Ce module a été rédigé pour les officiers de pont (capitaine, premier officier, officiers de navigation) et les ingénieurs mécaniciens maritimes (chef mécanicien, second mécanicien, officiers moteurs). L'objectif est d'enseigner à l'IA d'être utilisée de bout en bout, de l'optimisation des itinéraires et du carburant à l'évaluation météorologique, de la documentation de navigation et de fret à la surveillance des machines et à la maintenance prédictive, de la recherche sur les réglementations de sécurité à l'aide à la décision sur les ponts ; mais en même temps, il s’agit de faire comprendre à l’IA où elle doit se situer et pourquoi ses résultats doivent être vérifiés.
Pourquoi le maritime est-il un domaine particulier ?
Le secteur maritime est l'un des secteurs critiques en matière de sécurité (où une erreur peut entraîner des pertes de vie, une catastrophe environnementale ou des millions de dollars de dommages) où le coût d'une erreur est le plus élevé. Un véhicule terrestre peut s'arrêter sur le bord de la route ; Un camion-citerne de 300 mètres ne peut pas s'arrêter, ni tourner immédiatement, ni ralentir avant de parcourir quelques kilomètres. L'équipe est éloignée du port le plus proche pendant des jours ; Une mauvaise décision ne peut pas être corrigée immédiatement de l’extérieur. De plus, le domaine est étroitement réglementé par un ensemble de règles internationales : SOLAS (Convention internationale pour la sauvegarde de la vie humaine en mer), COLREG (règles pour prévenir les collisions en mer), MARPOL (convention pour prévenir la pollution des mers par les navires), Code ISM (Code international de gestion de la sécurité).
Par conséquent, le rôle de l’IA dans le transport maritime est clair dès le départ : l’IA est un outil d’aide à la décision, pas un décideur. Dans les domaines critiques pour la sécurité tels que l'ingénierie et la navigation, les résultats de l'IA ne remplacent pas l'approbation d'un expert compétent (capitaine, chef mécanicien, inspecteur de classe). IA ; Il s'agit d'un assistant qui traite le Big Data, produit des scénarios, rédige des brouillons et marque des modèles. Le dernier mot appartient toujours à la personne.
Attention : « L'IA l'a dit » n'est pas une défense. La question à poser dans une enquête post-accidentelle (enquête sur un accident maritime, club P&I, État du pavillon) est : « auprès de quelle source indépendante le capitaine/ingénieur a-t-il vérifié cette recommandation ? S’il n’y a pas de dossier de vérification, la responsabilité incombe entièrement à l’humain – l’IA ne porte aucun fardeau.
Où l’IA fait-elle gagner du temps en mer, où le laisse-t-elle aux humains ?
Pour positionner correctement l’IA, divisez le travail en deux : le travail rapide et les décisions humaines.

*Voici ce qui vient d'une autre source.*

-- ==== Sys2Proof/Tests/Slice0.lean ====
section
/-! SUPPORT. The model's own tests: ill-formed instructions, words decoded and encoded, one step of each instruction,
and for every statement with hypotheses a state and operands that meet them. Expected results are those of
95_test_vectors.md, whose row is named before each test. -/

namespace Sys2Proof.Tests

open Sys2Proof.Machine

/-! ### Helpers -/

/-- General register R1 to R32 by its number. -/
abbrev r (n : Nat) : Reg := .gen (Fin.ofNat 32 (n - 1))

/-- The frame of 95_test_vectors.md Part 2: sixteen words of code, no data. -/
def frame : State := { State.reset with ds := 320, hs := 320, he := 320 }

/-- The frame while an instruction at 256 executes. -/
def ex : State := { frame with pc := 260 }

/-- `s` with the listed registers. -/
def withRegs (s : State) (regs : List (Reg × Word)) : State :=
  regs.foldl (fun s p => s.putReg p.1 p.2) s

/-- `s` with the listed bytes of memory. -/
def withBytes (s : State) (mem : List (Nat × List Byte)) : State :=
  mem.foldl (fun s p => s.storeBytes p.1 p.2) s

/-- An I/O instruction about to run: five bytes at 400, R1 = 400, R2 the count. -/
def at400 (count : Word) : State :=
  withBytes (withRegs ex [(r 1, 400), (r 2, count)]) [(400, [0x01, 0x02, 0x03, 0x04, 0x05])]

/-- One step from the frame with the word `code` at 256 and the listed registers and bytes ends in the state
that differs by exactly the registers, bytes, PC and run state listed behind them. -/
def vector (code : Word) (regs : List (Reg × Word)) (mem : List (Nat × List Byte)) (regs' : List (Reg × Word))
    (mem' : List (Nat × List Byte)) (pc' : Word) (run' : RunState) : Bool :=
  let s := withBytes (withRegs frame regs) ((256, bytesOfWord code) :: mem)
  match step s with
  | .next t => decide (t = { withBytes (withRegs s regs') mem' with pc := pc', ir := code, run := run' })
  | .fault _ | .refused _ => false

/-- A word and the instruction it stands for, both ways. -/
def codes (w : Word) (i : Instr) : Bool := decide (decodeWord w = .ok i) && decide (encode i = w)

/-! ### Ill-formed instructions -/

theorem test_wellFormed_accepts : (Instr.add (r 3) (r 1) (r 2)).wellFormed = true := by decide
theorem test_wellFormed_protected_destination : (Instr.set .zero 5).wellFormed = false := by decide
theorem test_wellFormed_pop_sp : (Instr.pop .sp).wellFormed = false := by decide
theorem test_wellFormed_in_count_he : (Instr.inp (r 1) .he (r 3)).wellFormed = false := by decide
theorem test_wellFormed_out_count_sp : (Instr.out (r 1) .sp (r 3)).wellFormed = false := by decide
theorem test_wellFormed_divi_zero : (Instr.divi (r 1) 0).wellFormed = false := by decide
theorem test_wellFormed_modi2_zero : (Instr.modi2 (r 1) (r 2) 0).wellFormed = false := by decide
theorem test_wellFormed_noti_range : (Instr.noti (r 1) 0x8000).wellFormed = false := by decide

/-! ### Words -/

/-- V-CTL-1, V-CTL-3. -/
theorem test_codes_control :
    (codes 0x00000000 .nop &&
      codes 0x04000000 .eop) = true := by decide

/-- V-LS-1, V-DEC-11, V-LS-24, V-LS-30, V-LS-37, V-LS-44, V-LS-51, V-LS-58. -/
theorem test_codes_load_store :
    (codes 0x10010008 (.set (r 1) 0x0008) &&
      codes 0x11012C00 (.cp (r 1) .cmpr) &&
      codes 0x12010200 (.lb (r 1) (r 2)) &&
      codes 0x13020100 (.lw (r 2) (r 1)) &&
      codes 0x14020100 (.sb (r 2) (r 1)) &&
      codes 0x15020100 (.sw (r 2) (r 1)) &&
      codes 0x18010000 (.push (r 1)) &&
      codes 0x19010000 (.pop (r 1))) = true := by decide

/-- V-AR-1, V-AR-9, V-AR-14, V-AR-20, V-AR-24, V-AR-27, V-AR-31, V-MD-32, V-MD-36, V-AR-34, V-AR-37. -/
theorem test_codes_addition :
    (codes 0x30030102 (.add (r 3) (r 1) (r 2)) &&
      codes 0x31030102 (.addu (r 3) (r 1) (r 2)) &&
      codes 0x3202017F (.addi (r 2) (r 1) 0x7F) &&
      codes 0x33030102 (.sub (r 3) (r 1) (r 2)) &&
      codes 0x34030102 (.subu (r 3) (r 1) (r 2)) &&
      codes 0x3502011E (.subi (r 2) (r 1) 0x1E) &&
      codes 0x3602011E (.subi2 (r 2) (r 1) 0x1E) &&
      codes 0x40010200 (.abs (r 1) (r 2)) &&
      codes 0x41010200 (.neg (r 1) (r 2)) &&
      codes 0x42010000 (.inc (r 1)) &&
      codes 0x43010000 (.dec (r 1))) = true := by decide

/-- V-MD-1, V-MD-8, V-MD-11, V-MD-13, V-MD-22, V-MD-25, V-MD-28, V-MD-39, V-MD-44, V-MD-47. -/
theorem test_codes_multiplication :
    (codes 0x38010200 (.mul (r 1) (r 2)) &&
      codes 0x39010200 (.mulu (r 1) (r 2)) &&
      codes 0x3A01FFFE (.muli (r 1) 0xFFFE) &&
      codes 0x3B010200 (.div (r 1) (r 2)) &&
      codes 0x3C010200 (.divu (r 1) (r 2)) &&
      codes 0x3D010003 (.divi (r 1) 0x0003) &&
      codes 0x3E010064 (.divi2 (r 1) 0x0064) &&
      codes 0x48030102 (.mod (r 3) (r 1) (r 2)) &&
      codes 0x49020103 (.modi (r 2) (r 1) 0x03) &&
      codes 0x4A020164 (.modi2 (r 2) (r 1) 0x64)) = true := by decide

/-- V-BW-1, V-BW-3, V-BW-4, V-BW-6, V-BW-7, V-BW-9, V-BW-10, V-BW-12, V-BW-15, V-BW-16, V-BW-17, V-BW-18. -/
theorem test_codes_bitwise :
    (codes 0x50030102 (.and (r 3) (r 1) (r 2)) &&
      codes 0x510201FF (.andi (r 2) (r 1) 0xFF) &&
      codes 0x52030102 (.or (r 3) (r 1) (r 2)) &&
      codes 0x53020180 (.ori (r 2) (r 1) 0x80) &&
      codes 0x54030102 (.xor (r 3) (r 1) (r 2)) &&
      codes 0x550201FF (.xori (r 2) (r 1) 0xFF) &&
      codes 0x56010200 (.not (r 1) (r 2)) &&
      codes 0x57010005 (.noti (r 1) 0x0005) &&
      codes 0x58030102 (.nand (r 3) (r 1) (r 2)) &&
      codes 0x5902010F (.nandi (r 2) (r 1) 0x0F) &&
      codes 0x5A030102 (.nor (r 3) (r 1) (r 2)) &&
      codes 0x5B020100 (.nori (r 2) (r 1) 0x00)) = true := by decide

/-- V-SH-1, V-SH-6, V-SH-9, V-SH-12, V-SH-14, V-SH-20, V-SH-22, V-SH-27, V-SH-30, V-SH-32. -/
theorem test_codes_shift :
    (codes 0x60030102 (.shl (r 3) (r 1) (r 2)) &&
      codes 0x61020104 (.shli (r 2) (r 1) 0x04) &&
      codes 0x62030102 (.shr (r 3) (r 1) (r 2)) &&
      codes 0x63020104 (.shri (r 2) (r 1) 0x04) &&
      codes 0x64030102 (.shra (r 3) (r 1) (r 2)) &&
      codes 0x65020104 (.shrai (r 2) (r 1) 0x04) &&
      codes 0x68030102 (.rotl (r 3) (r 1) (r 2)) &&
      codes 0x69040106 (.rotli (r 4) (r 1) 0x06) &&
      codes 0x6A030102 (.rotr (r 3) (r 1) (r 2)) &&
      codes 0x6B020108 (.rotri (r 2) (r 1) 0x08)) = true := by decide

/-- V-CM-1, V-CM-6, V-CM-9, V-BR-11, V-BR-16, V-BR-19, V-BR-22, V-BR-25, V-BR-28, V-BR-1. -/
theorem test_codes_compare_branch :
    (codes 0x70010200 (.cmp (r 1) (r 2)) &&
      codes 0x71010200 (.cmpu (r 1) (r 2)) &&
      codes 0x7201FFFD (.cmpi (r 1) 0xFFFD) &&
      codes 0x80000005 (.be 0x000005) &&
      codes 0x81000003 (.bne 0x000003) &&
      codes 0x82000003 (.bl 0x000003) &&
      codes 0x83000003 (.ble 0x000003) &&
      codes 0x84000003 (.bg 0x000003) &&
      codes 0x85000003 (.bge 0x000003) &&
      codes 0x88000002 (.jmp 0x000002)) = true := by decide

/-- V-SR-1, V-SR-8, V-SR-14, V-IT-1, V-IO-10, V-IO-1. -/
theorem test_codes_subroutine_system_io :
    (codes 0x90070000 (.go (r 7)) &&
      codes 0x91000003 (.call 0x000003) &&
      codes 0x92000000 .ret &&
      codes 0xA0000005 (.int 0x000005) &&
      codes 0xB0010203 (.inp (r 1) (r 2) (r 3)) &&
      codes 0xB8010203 (.out (r 1) (r 2) (r 3))) = true := by decide

/-- V-DEC-1, V-DEC-3, V-DEC-6, V-DEC-7: no instruction. -/
theorem test_codes_rejected :
    decodeWord 0xFF000000 = .error .invalidOpcode ∧ decodeWord 0x16010200 = .error .invalidOpcode ∧
      decodeWord 0x3001022D = .error .invalidRegister ∧ decodeWord 0x112D0100 = .error .invalidRegister := by decide

/-- The bytes that follow an instruction are handed on (30_encoding.md R120). -/
theorem test_decode_rest : decode [0x10, 0x02, 0xFF, 0xFD, 0x04] = .ok (.set (r 2) 0xFFFD, [0x04]) := by decide

/-! ### One step of each instruction -/

/-- V-CTL-2. -/
theorem test_nop_ignores_unused_bits :
    vector 0x00FFFFFF [] [] [] [] 260 .running = true := by decide

/-- V-CTL-4. -/
theorem test_eop_halts :
    vector 0x04123456 [] [] [] [] 260 .halted = true := by decide

/-- V-CTL-5. -/
theorem test_fetch_at_ds_halts :
    step { frame with pc := 320 } = .next { frame with pc := 320, run := .halted } := rfl

/-- V-DEC-4. -/
theorem test_decode_opcode_before_register :
    vector 0xFF2D2D2D [] [] [(.err, 0x20)] [] 260 .halted = true := by decide

/-- V-DEC-5. -/
theorem test_decode_handler_entered :
    vector 0xFF000000 [] [(32, [0x00, 0x00, 0x01, 0x2C])] [(.sp, 0x7FC), (.err, 0x20)]
      [(2044, [0x00, 0x00, 0x01, 0x04])] 300 .running = true := by decide

/-- V-DEC-12. -/
theorem test_decode_err_is_sticky :
    vector 0x3001022D [(.err, 0x1)] [(36, [0x00, 0x00, 0x01, 0x30])] [(.sp, 0x7FC), (.err, 0x41)]
      [(2044, [0x00, 0x00, 0x01, 0x04])] 304 .running = true := by decide

/-- V-LS-4. -/
theorem test_set_extends_the_sign :
    vector 0x10018000 [] [] [(r 1, 0xFFFF8000)] [] 260 .running = true := by decide

/-- V-LS-12. -/
theorem test_set_sp_at_he_overflows :
    vector 0x10250140 [] [] [(.err, 0x800)] [] 260 .halted = true := by decide

/-- V-LS-20. -/
theorem test_cp_reads_pc_as_next_address :
    vector 0x11012100 [] [] [(r 1, 0x104)] [] 260 .running = true := by decide

/-- V-LS-21. -/
theorem test_cp_reads_its_own_word_as_ir :
    vector 0x11012700 [] [] [(r 1, 0x11012700)] [] 260 .running = true := by decide

/-- V-LS-24. -/
theorem test_lb_keeps_the_upper_bytes :
    vector 0x12010200 [(r 1, 0xAABBCCDD), (r 2, 0x64)] [(100, [0x05])] [(r 1, 0xAABBCC05)] [] 260 .running = true
      := by decide

/-- V-LS-27. -/
theorem test_lb_past_memory :
    vector 0x12010200 [(r 2, 0xFFFFFFFF)] [] [(.err, 0x100)] [] 260 .halted = true := by decide

/-- V-LS-31. -/
theorem test_lw_unaligned :
    vector 0x13020100 [(r 1, 0x65)] [(100, [0x00, 0x01, 0x02, 0x03, 0x04])] [(r 2, 0x1020304)] [] 260 .running =
      true := by decide

/-- V-LS-33. -/
theorem test_lw_past_memory :
    vector 0x13020100 [(r 1, 0x7FD), (r 2, 0x7)] [] [(.err, 0x100)] [] 260 .halted = true := by decide

/-- V-LS-38. -/
theorem test_sb_into_the_interrupt_table :
    vector 0x14020100 [(r 1, 0xFF), (r 2, 0xAB)] [] [] [(255, [0xAB])] 260 .running = true := by decide

/-- V-LS-40. -/
theorem test_sb_into_code :
    vector 0x14020100 [(r 1, 0x13F), (r 2, 0xAB)] [] [(.err, 0x200)] [] 260 .halted = true := by decide

/-- V-LS-46. -/
theorem test_sw_straddling_code :
    vector 0x15020100 [(r 1, 0xFD), (r 2, 0x1020304)] [] [(.err, 0x200)] [] 260 .halted = true := by decide

/-- V-LS-49. -/
theorem test_sw_last_word :
    vector 0x15020100 [(r 1, 0x7FC), (r 2, 0x1020304)] [] [] [(2044, [0x01, 0x02, 0x03, 0x04])] 260 .running = true
      := by decide

/-- V-LS-52. -/
theorem test_push_pushes_the_old_sp :
    vector 0x18250000 [] [] [(.sp, 0x7FC)] [(2044, [0x00, 0x00, 0x08, 0x00])] 260 .running = true := by decide

/-- V-LS-56. -/
theorem test_push_does_not_wrap :
    vector 0x18010000 [(r 1, 0x7), (.he, 0x0), (.sp, 0x2)] [] [(.err, 0x800)] [] 260 .halted = true := by decide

- Peut être accéléré (l'IA aide en toute confiance) : comparer plusieurs scénarios de prévisions météorologiques, estimation carburant/temps des itinéraires alternatifs, rédiger des journaux de bord et des documents portuaires, signaler les anomalies dans les données des capteurs des machines, rédiger une clause de recherche pertinente dans un long texte réglementaire, extraire des modèles de l'historique de maintenance.
- Humain (l'IA fait des suggestions, pas des décisions) : approbation finale de l'itinéraire, combien de milles pour dépasser un navire (décision COLREG), arrêt ou non de la machine, fuite vers un abri portuaire en cas de météo dangereuse, possibilité de reporter une maintenance, manœuvre d'urgence.

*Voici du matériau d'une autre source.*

-- ==== Sys2Proof/Machine/State.lean ====
section
/-! DEFINITION. The state of the machine, its faults and refusals, and the state after reset. -/

namespace Sys2Proof.Machine

open Sys2Proof

/-- The machine's stops that are no trap of the spec: there is none. Every stop the spec describes (a trap, a
parked split, a stopped queue) is a state, and the 23 bits of a frame name exactly the 512 GiB of a package
(R416), so no access reaches memory that does not exist. -/
inductive Fault
  deriving DecidableEq, Repr

/-- What the model does not execute. -/
inductive Refusal
  /-- An instruction without a meaning yet; safe: the machine stops. -/
  | notModelled (mnemonic : String)
  deriving DecidableEq, Repr

/-- R242: the trap kinds. -/
inductive TrapKind
  | clauseFormat
  | illegalEncoding
  | registerRange
  | regionContract
  | queueUnbound
  | queueOverflow
  | queueEmpty
  | specialRegister
  | planeReservation
  | windowUnbound
  | aperture
  | nonCanonical
  | misaligned
  | storeOverflow
  | translationAbort
  | copyAbort
  | tileAbort
  | splitStack
  | divergence
  | cooperativeRequired
  | barrierState
  | txState
  | waitEmpty
  | privilege
  | peer
  | windowAccess
  | descriptor
  | user
  | breakpoint
  deriving DecidableEq, Repr

/-- R242: the number of a trap kind. -/
def TrapKind.code : TrapKind → Nat
  | .clauseFormat => 1
  | .illegalEncoding => 2
  | .registerRange => 3
  | .regionContract => 4
  | .queueUnbound => 5
  | .queueOverflow => 6
  | .queueEmpty => 7
  | .specialRegister => 8
  | .planeReservation => 9
  | .windowUnbound => 10
  | .aperture => 11
  | .nonCanonical => 12
  | .misaligned => 13
  | .storeOverflow => 14
  | .translationAbort => 15
  | .copyAbort => 16
  | .tileAbort => 17
  | .splitStack => 18
  | .divergence => 19
  | .cooperativeRequired => 20
  | .barrierState => 21
  | .txState => 22
  | .waitEmpty => 23
  | .privilege => 24
  | .peer => 25
  | .windowAccess => 26
  | .descriptor => 27
  | .user => 28
  | .breakpoint => 29

/-- R240, R241: what a word that traps names: the kind, the lowest reporting lane, the detail address, the
code of trap or brk, and the clause and word where they are not those of the issuing word. -/
structure Trap where
  kind : TrapKind
  lane : Option Nat
  detail : Option W64
  code : Nat
  place : Option (Nat × Nat)
  deriving DecidableEq, Repr

/-- R240: a trap record. -/
structure TrapRec where
  viaduct : Nat
  clause : Nat
  word : Nat
  kind : TrapKind
  lane : Option Nat
  split : Option Nat
  group : Nat
  code : Nat
  detail : Option W64
  tick : Nat
  deriving DecidableEq, Repr

/-- R83: the scopes. -/
inductive Scope
  | group
  | core
  | quad
  | die
  | pkg
  | pod
  deriving DecidableEq, Repr

/-- R83: the scope of a code. -/
def Scope.ofCode (n : Nat) : Scope :=
  match n with
  | 0 => .group
  | 1 => .core
  | 2 => .quad
  | 3 => .die
  | 4 => .pkg
  | _ => .pod

/-- R83: the code of a scope. -/
def Scope.rank : Scope → Nat
  | .group => 0
  | .core => 1
  | .quad => 2
  | .die => 3
  | .pkg => 4
  | .pod => 5

/-- R208, R209: the kinds of a reconvergence-stack entry. -/
inductive PathKind
  | path
  | merge
  deriving DecidableEq, Repr

/-- R208: an entry of the reconvergence stack. -/
structure PathEntry where
  kind : PathKind
  mask : W
  target : Nat
  deriving DecidableEq, Repr

/-- R220: the condition a slot is armed with. -/
inductive Cond
  | word (addr : Nat) (cmp : Nat) (x : W64) (w64 : Bool)
  | barPhase (bar : Nat) (phase : Bool)
  | window (win : Nat) (x : W)
  | queue (q : Nat)
  | mordant (n : W)
  deriving DecidableEq, Repr

/-- R19: the three states of a condition slot. -/
inductive SlotSt
  | empty
  | armed
  | fired
  deriving DecidableEq, Repr

/-- R19, R220, R328: a condition slot: its state, condition, forced bit, arming generation, and whether its
registration has been answered. -/
structure Slot where
  st : SlotSt
  cond : Cond
  forced : Bool
  gen : Nat
  answered : Bool
  deriving DecidableEq, Repr

/-- An empty slot with a generation. -/
def Slot.none (gen : Nat) : Slot := ⟨.empty, .word 0 0 0 false, false, gen, true⟩

/-- R22, R208: a region checkpoint. -/
structure Checkpoint where
  sregs : SMap W64
  kregs : SMap W
  em : W
  slots : List Slot
  fmode : W
  rng : SMap W
  stack : List PathEntry
  deriving DecidableEq, Repr

/-- R308: a fault record before it is written. -/
structure FaultRec where
  vaddr : Nat
  gpa : Nat
  lanes : W
  domain : Nat
  core : Nat
  gslot : Nat
  kind : Nat
  cause : Nat
  stage2 : Bool
  last : Bool
  split : Nat
  die : Nat
  seq : Nat
  ctx : Nat
  deriving DecidableEq, Repr

/-- What a blocked or stalled word has still to do, in order; each part is done when its condition holds. -/
inductive Micro
  /-- R300: the region boundary. -/
  | boundary
  /-- R220, R300: the boundary of a waitu, with the translation of the watched word's page. -/
  | boundaryAt (addr : Nat)
  /-- R20, R224: wait until counters stand at most at these values. -/
  | counters (l s c t : Nat)
  /-- R288: wait until the split's own loads and atomics are complete. -/
  | loadsDone
  /-- R292: wait until the group's committed stores are performed at a scope. -/
  | performed (sc : Scope)
  /-- R288, R297: wait until the split's atomics, and its copies' and tile operations' writes, are performed at a scope. -/
  | joined (sc : Scope) (atomics copies tiles : Bool)
  /-- R317: wait until every committed store of the group has drained. -/
  | drained
  /-- R282: an acquire at quad scope or wider invalidates the core's L1. -/
  | acquire (sc : Scope)
  /-- R301: wait until no uncompleted instruction of the split writes v0 to v(n-1). -/
  | liveFree (n : Nat)
  /-- R225: the live count. -/
  | setLive (n : Nat)
  /-- R215: arrive on a barrier register and wait for its phase to flip. -/
  | barArrive (bar : Nat)
  /-- R215, R216: wait until a barrier's phase differs from p. -/
  | barWait (bar : Nat) (p : Bool)
  /-- R218: arrive on a hardware barrier (3 die, 4 package, 5 pod). -/
  | hwArrive (level : Nat)
  /-- R218: wait until the hardware barrier's count of phases passes p. -/
  | hwWait (level p : Nat)
  /-- R220: arm a slot with a condition. -/
  | arm (n : Nat) (c : Cond)
  /-- R221: wait on slots; a deadline is a tick. -/
  | slotWait (mask : Nat) (all : Bool) (deadline : Option Nat)
  /-- R226: start a transaction. -/
  | txStart (mask : W)
  /-- R227: the lane rule of tx.end, then its commit is sent. -/
  | txSend
  /-- R319: wait for the commit's validation. -/
  | txWait
  /-- R230: wait for the idle tree or the deadline. -/
  | quiesce (pod : Bool) (d deadline : Nat)
  /-- R235: wait for the peer's exchange. -/
  | xshf (d a : Nat) (span grp start : Nat)
  /-- R209: divide the split. -/
  | divide (taken : W) (target : Nat)
  /-- R210: pop the reconvergence stack. -/
  | popPath
  /-- R210: wait at a join for the sibling splits. -/
  | joinWait
  /-- R211: end the strands in em. -/
  | exitDo
  /-- R198: wait for a held entry of a queue register. -/
  | queueWait (q d : Nat)
  /-- R151, R153: send the atomic's lanes that are not done. -/
  | atomIssue (op : Nat) (o : CasOp) (lit : Option W)
  /-- R153: wait until every active lane is done. -/
  | atomWait
  /-- R269: merge with the split of this number. -/
  | mergeWith (other : Nat)
  /-- R269: wait, after the own boundary, for the merge. -/
  | mergeReady
  deriving DecidableEq, Repr

/-- What a split does between clauses. -/
inductive SplitSt
  /-- It can issue, or goes on with a blocked word. -/
  | running
  /-- R306: it is parked until its faults are resolved. -/
  | parked
  /-- R239: it is stopped by halt until a doorbell. -/
  | halted
  /-- R239: a brk with a debugger attached: it parks when it reaches its next clause. -/
  | breaking
  /-- R239, R240: it is parked for a debugger. -/
  | debug
  deriving DecidableEq, Repr

/-- A split (R208); bndUid is the serial number that the next access had when the split's current region began. -/
structure Split where
  num : Nat
  member : W
  em : W
  pc : Nat
  widx : Nat
  regionPc : Nat
  regionWord : Nat
  bndPending : Bool
  bndUid : Nat
  stack : List PathEntry
  ckpt : Checkpoint
  done : W
  replay : Nat
  kept : Nat
  beats : Nat
  state : SplitSt
  pend : List Micro
  pendAt : Nat × Nat
  faults : List FaultRec
  unsent : List FaultRec
  restored : Bool
  deriving DecidableEq, Repr

/-- R193, R200: an entry place of a queue register that is not free: held, or taken by a split. -/
structure QEntry where
  seq : Nat
  data : SMap W
  taken : Option Nat
  deriving DecidableEq, Repr

/-- R16, R195: a queue register: its binding (function, k, direction) and its entries, oldest first. The
commands in flight stand in the quad's engine queues. -/
structure QueueReg where
  bind : Option (Nat × Nat × Bool)
  entries : List QEntry
  deriving DecidableEq, Repr

/-- An unbound queue register. -/
def QueueReg.unbound : QueueReg := ⟨none, []⟩

/-- R316, R319: where a commit stands; ended is a transaction that tx.abort ended, which an abort of its region
starts again (R227). -/
inductive TxPhase
  | running
  | ended
  | sent
  | received
  | locking
  deriving DecidableEq, Repr

/-- R316 to R322: the transaction of a group: its number, its split and tx mask, the read log, the writes of each lane
as (lane, address, byte), the cause of each failed lane, and the serial lanes. -/
structure Tx where
  uid : Nat
  split : Nat
  mask : W
  scalarLane : Nat
  log : List (Nat × Nat × W64)
  writes : List (Nat × Nat × Byte)
  failed : List (Nat × Nat)
  serial : W
  token : Bool
  phase : TxPhase
  locked : List Nat
  deriving DecidableEq, Repr

/-- R330: where a group stands. -/
inductive Residence
  | resident
  | saving
  | saved
  deriving DecidableEq, Repr

/-- R233: a replay result an engine keeps, by split and replay position. -/
structure ReplayVal where
  split : Nat
  pos : Nat
  lanes : SMap W64
  deriving DecidableEq, Repr

/-- R187, R362: a subtraction that the split's next boundary applies. -/
inductive Pending
  | block (core handle idx : Nat) (under align : Nat)
  | tileRow (core tile row : Nat) (dunder dsat : Nat)
  | histogram (tag : Nat) (bins : List Nat)
  deriving DecidableEq, Repr

/-- R216, R217: an arrival that waits for its release: its word, the span and barrier it arrives on, the scalar register
that receives the phase, and the number before which a load or store of its split is in the release. -/
structure Arrival where
  split : Nat
  clause : Nat
  word : Nat
  span : Nat
  bar : Nat
  dst : Option Nat
  before : Nat
  deriving DecidableEq, Repr

/-- A group (R9): the state its strands and splits share. regPoison lists the words of the register file that are marked
poisoned (R477). splits are the splits of the group other than
the one the machine is executing. -/
structure Group where
  gid : Nat
  span : Nat
  viaduct : Nat
  ctx : Nat
  index : Nat
  die : Nat
  core : Nat
  gslot : Nat
  lslot : Nat
  nregs : Nat
  exist : W
  regs : SMap W
  regPoison : List Nat
  sregs : SMap W64
  kregs : SMap W
  rng : SMap W
  flags : Flags
  fmode : W
  live : Nat
  cntL : Nat
  cntS : Nat
  cntC : Nat
  cntT : Nat
  slots : List Slot
  queues : List QueueReg
  txstat : W64
  wstat : W64
  trapinfo : W64
  splits : List Split
  lastSplit : Nat
  stamp : Nat
  yieldMark : Bool
  issuedFirst : Bool
  exited : Bool
  released : Bool
  residence : Residence
  wakePending : List Nat
  tx : Option Tx
  failCounts : SMap Nat
  replays : List ReplayVal
  pendings : List (Nat × Pending)
  deferred : List TrapRec
  arrivals : List Arrival
  stopped : Bool
  deriving DecidableEq, Repr

/-- The word being executed: the clause it stands in, its body word index, the index of the next word and
the number of body words. -/
structure Issue where
  clause : Nat
  word : Nat
  next : Nat
  len : Nat
  stalled : Bool
  deriving DecidableEq, Repr

/-- R17: a barrier register. -/
structure Barrier where
  pending : Nat
  phase : Bool
  closed : Bool
  arrived : Nat
  expected : Nat
  closer : Option (Nat × Nat × Nat × Nat)
  deriving DecidableEq, Repr

/-- R9: a barrier register at span start. -/
def Barrier.zero : Barrier := ⟨0, false, false, 0, 0, none⟩

/-- R183: the drain state of a tile and its row counts. -/
structure Tile where
  elems : SMap W
  mode : Bool
  off : Int
  dunder : SMap Nat
  dsat : SMap Nat
  poison : List Nat
  deriving DecidableEq, Repr

/-- R9, R183: a tile at span start. -/
def Tile.zero : Tile := ⟨[], false, 0, [], [], []⟩

/-- R56, R57: the class of a block element that is not an ordinary number. -/
inductive ElemClass
  | zero
  | nan
  | posInf
  | negInf
  | outlier (e4m3 : Nat)
  | payload
  deriving DecidableEq, Repr

/-- R54 to R57, R176: a converted block: its integers, quantum exponent (none for a NaN block), classes,
counts, written map, table validity and poison. -/
structure Block where
  ints : SMap Int
  quant : Int
  nanBlock : Bool
  classes : List (Nat × ElemClass)
  raw : SMap Nat
  under : Nat
  align : Nat
  written : List Nat
  tabLo : Bool
  tabHi : Bool
  poison : Bool
  deriving DecidableEq, Repr

/-- R172: a block after pres. -/
def Block.zero : Block := ⟨[], 0, false, [], [], 0, 0, [], false, false, false⟩

/-- R169: a plane-store reservation: its record, image bytes and blocks, by m * 32 + b. -/
structure Reservation where
  handle : Nat
  word0 : W64
  word1 : W64
  image : SMap Byte
  blocks : SMap Block
  deriving DecidableEq, Repr

/-- The part of a span on one core: core store, tiles and reservations (R254, R168). -/
structure SpanCore where
  core : Nat
  store : SMap Byte
  quad : SMap Byte
  storePoison : List Nat
  quadPoison : List Nat
  tiles : List Tile
  resv : List Reservation
  deriving DecidableEq, Repr

/-- A span (R253 to R258): placed, being evicted, or saved in the span record slot `slot` of its context (R395). -/
structure Span where
  uid : Nat
  viaduct : Nat
  ctx : Nat
  lin : Nat
  die : Nat
  core0 : Nat
  isQuad : Bool
  groups : Nat
  bars : List Barrier
  cores : List SpanCore
  gateOpen : Bool
  residence : Residence
  evicting : Bool
  restored : Bool
  evictOrder : Nat
  slot : Option Nat
  savedTraps : List TrapRec
  deriving DecidableEq, Repr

Cette distinction sera répétée dans chaque unité tout au long du module. Ce n’est pas parce que l’IA affiche une recommandation comme « sûre » que la recommandation est sûre en mer ; il propose simplement une hypothèse.
Discipline de validation : filtre en trois étapes
Avant de rejeter chaque sortie de l’IA à la mer, passez-la à travers trois filtres :
- Connectez-le à la source. Sur quelles données se base la recommandation ? Les données météo sont-elles à jour, quel modèle ? Sur quelle carte (ENC - Electronic Navigational Chart, carte numérique officielle) la recommandation d'itinéraire est-elle basée ? Une sortie d’origine inconnue est une sortie invérifiable.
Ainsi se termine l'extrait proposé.